## TASK PROMPT
Only lines that contain the word "session" belong in the answer; copy them from the records below.

Dataset entries
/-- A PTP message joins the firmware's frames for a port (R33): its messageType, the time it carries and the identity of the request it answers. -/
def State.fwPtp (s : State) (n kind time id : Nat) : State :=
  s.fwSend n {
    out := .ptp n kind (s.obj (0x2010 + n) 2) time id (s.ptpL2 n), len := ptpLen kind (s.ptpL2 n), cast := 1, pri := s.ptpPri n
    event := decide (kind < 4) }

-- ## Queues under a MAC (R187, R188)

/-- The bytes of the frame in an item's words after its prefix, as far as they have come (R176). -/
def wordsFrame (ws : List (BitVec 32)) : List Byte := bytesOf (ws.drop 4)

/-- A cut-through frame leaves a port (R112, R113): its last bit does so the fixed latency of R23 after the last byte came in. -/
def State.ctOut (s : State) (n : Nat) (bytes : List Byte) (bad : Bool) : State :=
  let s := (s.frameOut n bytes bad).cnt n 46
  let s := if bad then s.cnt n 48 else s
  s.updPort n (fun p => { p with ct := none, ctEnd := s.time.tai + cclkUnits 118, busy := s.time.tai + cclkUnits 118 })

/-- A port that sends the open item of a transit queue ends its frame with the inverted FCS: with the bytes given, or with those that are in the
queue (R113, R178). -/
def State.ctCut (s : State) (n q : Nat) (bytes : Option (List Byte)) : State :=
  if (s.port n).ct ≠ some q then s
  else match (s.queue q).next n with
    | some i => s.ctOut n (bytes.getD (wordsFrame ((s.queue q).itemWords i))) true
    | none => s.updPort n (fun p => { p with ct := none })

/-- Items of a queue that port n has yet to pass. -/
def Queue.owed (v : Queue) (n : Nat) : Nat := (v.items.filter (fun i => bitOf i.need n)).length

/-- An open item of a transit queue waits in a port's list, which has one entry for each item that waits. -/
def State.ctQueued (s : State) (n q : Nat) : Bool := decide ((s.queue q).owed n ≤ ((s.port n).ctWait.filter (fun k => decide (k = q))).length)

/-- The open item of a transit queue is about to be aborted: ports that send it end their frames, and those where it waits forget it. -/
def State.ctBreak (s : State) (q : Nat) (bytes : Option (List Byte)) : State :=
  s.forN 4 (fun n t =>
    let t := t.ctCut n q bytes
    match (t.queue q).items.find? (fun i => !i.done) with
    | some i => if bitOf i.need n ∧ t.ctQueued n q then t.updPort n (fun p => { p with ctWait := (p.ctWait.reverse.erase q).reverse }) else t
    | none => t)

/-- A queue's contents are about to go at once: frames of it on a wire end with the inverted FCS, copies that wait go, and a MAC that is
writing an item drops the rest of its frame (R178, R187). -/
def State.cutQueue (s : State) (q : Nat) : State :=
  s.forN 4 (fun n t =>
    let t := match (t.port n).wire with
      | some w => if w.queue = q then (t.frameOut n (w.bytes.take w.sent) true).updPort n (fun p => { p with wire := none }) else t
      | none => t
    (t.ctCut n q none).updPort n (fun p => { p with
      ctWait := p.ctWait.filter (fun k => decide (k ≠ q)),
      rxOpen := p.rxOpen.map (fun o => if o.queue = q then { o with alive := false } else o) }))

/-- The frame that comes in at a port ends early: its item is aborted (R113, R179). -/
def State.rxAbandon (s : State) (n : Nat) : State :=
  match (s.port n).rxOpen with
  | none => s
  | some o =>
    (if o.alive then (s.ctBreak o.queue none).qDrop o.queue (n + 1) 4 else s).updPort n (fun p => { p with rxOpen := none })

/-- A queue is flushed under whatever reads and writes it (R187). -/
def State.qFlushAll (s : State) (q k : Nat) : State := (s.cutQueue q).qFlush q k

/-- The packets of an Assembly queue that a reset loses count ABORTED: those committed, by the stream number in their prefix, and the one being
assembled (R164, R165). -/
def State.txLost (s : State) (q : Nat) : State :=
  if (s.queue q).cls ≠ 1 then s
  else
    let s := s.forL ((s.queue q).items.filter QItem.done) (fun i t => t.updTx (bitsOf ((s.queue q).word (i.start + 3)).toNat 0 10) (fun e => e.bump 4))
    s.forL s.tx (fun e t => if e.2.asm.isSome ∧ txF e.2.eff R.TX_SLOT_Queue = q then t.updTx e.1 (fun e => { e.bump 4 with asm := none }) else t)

* * *

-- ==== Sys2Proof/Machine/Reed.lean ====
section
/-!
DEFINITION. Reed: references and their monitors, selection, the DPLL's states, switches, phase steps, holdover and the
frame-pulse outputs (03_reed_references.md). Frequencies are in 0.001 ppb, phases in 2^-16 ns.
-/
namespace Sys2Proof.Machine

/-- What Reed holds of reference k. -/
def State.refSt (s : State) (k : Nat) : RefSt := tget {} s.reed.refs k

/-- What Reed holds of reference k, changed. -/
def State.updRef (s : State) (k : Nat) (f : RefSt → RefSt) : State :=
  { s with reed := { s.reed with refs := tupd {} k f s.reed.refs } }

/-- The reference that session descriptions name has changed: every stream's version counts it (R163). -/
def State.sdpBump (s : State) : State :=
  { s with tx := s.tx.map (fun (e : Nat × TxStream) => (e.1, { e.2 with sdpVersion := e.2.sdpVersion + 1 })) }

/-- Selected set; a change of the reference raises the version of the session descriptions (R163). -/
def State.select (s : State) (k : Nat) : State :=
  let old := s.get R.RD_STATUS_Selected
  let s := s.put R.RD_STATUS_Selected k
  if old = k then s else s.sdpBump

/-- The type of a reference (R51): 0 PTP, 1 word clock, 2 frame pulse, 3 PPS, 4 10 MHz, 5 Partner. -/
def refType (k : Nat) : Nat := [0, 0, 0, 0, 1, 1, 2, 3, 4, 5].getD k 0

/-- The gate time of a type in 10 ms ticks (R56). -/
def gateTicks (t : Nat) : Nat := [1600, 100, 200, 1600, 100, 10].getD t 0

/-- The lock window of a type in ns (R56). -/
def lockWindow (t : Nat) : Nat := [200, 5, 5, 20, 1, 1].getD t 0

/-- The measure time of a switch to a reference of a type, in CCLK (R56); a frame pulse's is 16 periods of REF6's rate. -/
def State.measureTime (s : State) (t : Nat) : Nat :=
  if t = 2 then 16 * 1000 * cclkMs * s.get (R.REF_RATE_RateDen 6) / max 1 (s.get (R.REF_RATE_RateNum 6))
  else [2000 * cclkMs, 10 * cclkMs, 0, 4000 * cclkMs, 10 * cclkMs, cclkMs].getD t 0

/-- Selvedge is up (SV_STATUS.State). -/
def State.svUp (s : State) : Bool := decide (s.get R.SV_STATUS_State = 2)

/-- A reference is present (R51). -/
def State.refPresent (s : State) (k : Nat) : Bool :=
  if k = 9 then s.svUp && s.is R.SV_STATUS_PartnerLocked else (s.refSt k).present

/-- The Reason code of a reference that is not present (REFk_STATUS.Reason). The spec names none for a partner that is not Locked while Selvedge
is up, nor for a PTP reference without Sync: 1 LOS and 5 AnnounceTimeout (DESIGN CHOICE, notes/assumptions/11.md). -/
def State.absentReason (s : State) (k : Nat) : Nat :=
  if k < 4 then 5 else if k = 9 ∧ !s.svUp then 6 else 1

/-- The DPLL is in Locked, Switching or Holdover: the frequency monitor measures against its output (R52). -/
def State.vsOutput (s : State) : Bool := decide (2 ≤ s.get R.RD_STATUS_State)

## WRITTEN REPLY
/-- The reference that session descriptions name has changed: every stream's version counts it (R163). -/
/-- Selected set; a change of the reference raises the version of the session descriptions (R163). -/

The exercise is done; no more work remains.